Situated within these debates, this qualitative study addressed the following research questions: (a) what are domestic and international students’ experiences of internationalised MSc programmes in a Danish university? and (b) to what extent are EMI and inbound student mobility related to such experiences?
Methodology
This qualitative research study employed ethnographic inquiry (Mills and Morton, 2013), through virtual ethnographic fieldwork (Hine, 2000; Hjorth et al., 2017), including 126 hours of online teaching/learning observation and 38 semi-structured interviews (Kvale, 1996). Discourse analysis (Fairclough, 1995) was subsequently used to analyse the data through a spatial analytical lens (Levebvre, 1991).
A constructionist epistemological position was adopted to refer to the term ‘experience’, which is a complex and multifaceted concept with diverse philosophical underpinnings. In addition, a relativist ontological stance was taken, whereby ‘human realities are apprehended in the form of multiple, intangible mental constructions, socially and experientially-based, local and specific in nature’ (Guba and Lincoln, 1994: 110). This philosophical paradigm, which is aligned with the spatial analytical lens employed here, emphasised the contextual nature of the qualitative research findings, which were elicited in a hermeneutical (Heidegger [1889–1976], Heidegger, 1962) co-constructive manner between participants and the researcher.
A critical spatial approach to internationalisation
The present study used a critical spatial (Lefebvre, 1991) lens to explore how Danish and international students experience and perceive internationalised programmes in a Danish university. This is articulated with English as a medium of instruction (EMI) and inbound student mobility as producing internationalisation spaces, in a relational manner. Space is therefore both material and the product of social relations in places, a result of human actions. Thus, this analytical lens incorporates all interrelationships and coexistence of materialities, as well as social production of internationalisation of higher education (HE) (Larsen, 2016) through students’ social relationships.
The spatial approach as analytical lens and interpretative perspective is transdisciplinary (Soja, 1996) and provides a new set of ontological assumptions (Escobar, 2007; Lefebvre, 1991) about how the social world is fundamentally spatial. In a globalised world where the flow of people and knowledge is fluid and relational, it challenges assumptions of internationalisation of HE as automatically providing students with the skills and cultural knowledge through intercultural engagement. In this context, a spatial approach has allowed the researcher to generate data about perceived ‘international experiences’, in the production and negotiation of spaces of internationalisation in Danish HE.
Research setting
The study was conducted at a research-intensive Faculty of Science at a Danish university. Three different courses, which are an integral part of eight Master of Science (MSc) programmes, were selected for virtual ethnographic fieldwork.

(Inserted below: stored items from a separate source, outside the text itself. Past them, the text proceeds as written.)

-- ==== Sys2Proof/Machine/Owner.lean ====
section
/-!
DEFINITION. The owner key in use (R408, R410, R419).
-/

namespace Sys2Proof.Machine

/-- The owner key of the key store, if its SHA-384 is the one in the OTP owner slot in force (R410). -/
def State.owner (s : State) : Option Bytes :=
  match s.sec.ownerKey, s.sec.ownerSlots.getLast? with
  | some k, some d => if sha384 k == d then some k else none
  | _, _ => none

/-- The key store does not agree with the OTP owner slot in force. -/
def State.ownerBad (s : State) : Bool := !s.sec.ownerSlots.isEmpty && s.owner.isNone

/-- The owner key is read for a use: a mismatch raises AUTH_FAIL and counts as no owner enrolled (R410). -/
def State.ownerUse (s : State) : State :=
  if s.ownerBad then s.authFail else s

end Sys2Proof.Machine
end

Post-Bologna, the MSc study programmes in Denmark are organised in closed 2-year Master-entities (European Commission/EACEA/Eurydice, 2018). However, some study-programmes are still considered a de facto 5-year programme (a 3-year BSc and 2-year MSc study-programme) by students, and other MSc study-programmes do not have a 3-year BSc-programme; hence, in the MSc programmes under study, all students are ‘new’. All eight study-programmes are delivered in English and attract international students. Teaching staff comprise Danish and international academics.
Positionality
At the time of conducting the research, the author was a postdoctoral research fellow, at the GeoInt project (Adriansen, 2019). The researcher is Australian/Brazilian with international experience as a former PhD student in the UK, and a transnational teaching scholar in four continents to date. In the context of this study, their positionality has played a significant role as both an insider and outsider. For instance, it proved to be beneficial given the richness of data collected: while Danish participants relayed their accounts to a ‘non-Danish scholar’, international students seemed to feel at ease sharing uncomfortable and adjustment issues about their experiences of living and studying abroad.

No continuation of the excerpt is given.